A Mirror for Observers
- Dust-jacket from the first edition
- Author: Edgar Pangborn
- Cover artist: Daniel Schwartz
- Language: English
- Genre: Science fiction
- Publisher: Doubleday
- Publication date: 1954
- Publication place: United States
- Media type: Print (hardback)
- Pages: 222 pp
- Award: International Fantasy Award
- OCLC: 71336578

= A Mirror for Observers =

1954 novel by Edgar Pangborn

A Mirror for Observers is a science fiction novel by American writer Edgar Pangborn, winner of the International Fantasy Award in 1955. The plot concerns a philosophical conflict between settlers from Mars who attempt to influence human development.

==Publication history==
The novel was originally published in hardcover by Doubleday in 1954, with a British hardcover following from Frederick Muller Ltd in 1955. The first American paperback was issued by Dell in 1958, the first British paperback by Penguin Books in 1966. Avon Books published a trade paperback edition in 1975. After paperback reissues from several publishers in the 1970s and 1980s, Old Earth Books released a hardcover edition in 2004, and Gollancz included the novel in its SF Gateway line in 2011. Mirror has been translated into French, German, Italian, and Dutch.

==Plot summary==
A Mirror for Observers recounts the story of Angelo Pontevecchio, a child prodigy and "potential ethical innovator" caught between two contesting factions of Martians, Observers and Abdicators. The Martians, living secretly on Earth after evacuating their dying home world, have been trying to guide the development of human civilization for thousands of years. The novel is told from the point of view of Elmis, Angelo's designated Martian guardian, who must shield him from the malignant Abdicators.

==Reception==

Boucher and McComas praised the novel, saying "The warmth, depth and perception of a true novelist have given wholly new life to the shopworn [premise]; and the fallible humanity of Pangborn's Martian Observers (from whose viewpoint the story is told) removes this from the paranoid Superman category and makes it a distinguished and moving novel of people [and] their common problems of free will". Groff Conklin declared A Mirror for Observers a "beautiful and moving book, saying that "Despite the bigness of the theme, the story is told in little details which make the tragedy all the more impressive." He noted, however, that the book was "more like a preliminary sketch of a much larger-scope novel than it actually is". P. Schuyler Miller described the story as "that oldest of gags, the 'aliens among us' gambit, done as it's never been done before and is unlikely to be done again".

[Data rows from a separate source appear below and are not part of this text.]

-- ==== Sys2Proof/Config.lean ====
section
/-! DEFINITION. What the manual leaves open, as constants with no body: no proof can see their values. -/

namespace Sys2Proof.Config

/-- The free choice number n, read when the state's own list of choices is used up: which of several agents acts
next, how many clocks pass, which line a full cache gives up (log 2). -/
opaque free : Nat → Nat

/-- The distance, in encodings, of an approximation of R89 from the exactly rounded result: op 0 VEXP2, 1 VLOG2,
2 VRCP, 3 VRSQ. The model clamps it to the bound of R89 (log 20). It depends on the operand alone (R75). -/
opaque approxErr : Nat → BitVec 32 → Int

/-- The code that MXST stores for an element of a 4-bit type where it would store the record's z itself and z does not fit (log 29): a
function of the element's operands, its scale, its bias and the parameter record (R75). -/
opaque zCode : BitVec 32 → Nat → Nat → Nat → Nat

/-- The fuse configuration as measurement block 5 holds it (R426; log 7). -/
opaque fuses : Nat

/-- What a control and status register of a task reads on an engine hart, which has no task (log 22), by the number of the
read. -/
opaque freeWord : Nat → BitVec 64

/-- What a load through the peer region brings of a byte that lies in a barrier area, which no load reaches (R109, R209, log 135): by the
address and the clock. -/
opaque areaByte : Nat → Nat → BitVec 8

end Sys2Proof.Config
end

New Worlds reviewer Leslie Flood complimented the British edition as "a book which has given me as much pleasure to read as any other in the past", citing "the tender commiseration for humanity and the understanding objectivity of Elmis himself".

John Clute found the novel successful, saying that "Pangborn's gracious literacy usually overcomes a tendency towards a cloying sententiousness. Gardner Dozois described it as "somewhat dated now, but still powerful". Jo Walton termed Mirror "deservedly a classic", saying "It’s the mood that I remember and that brings me back to it, the Martians and the humans, the tensions, the sense of time".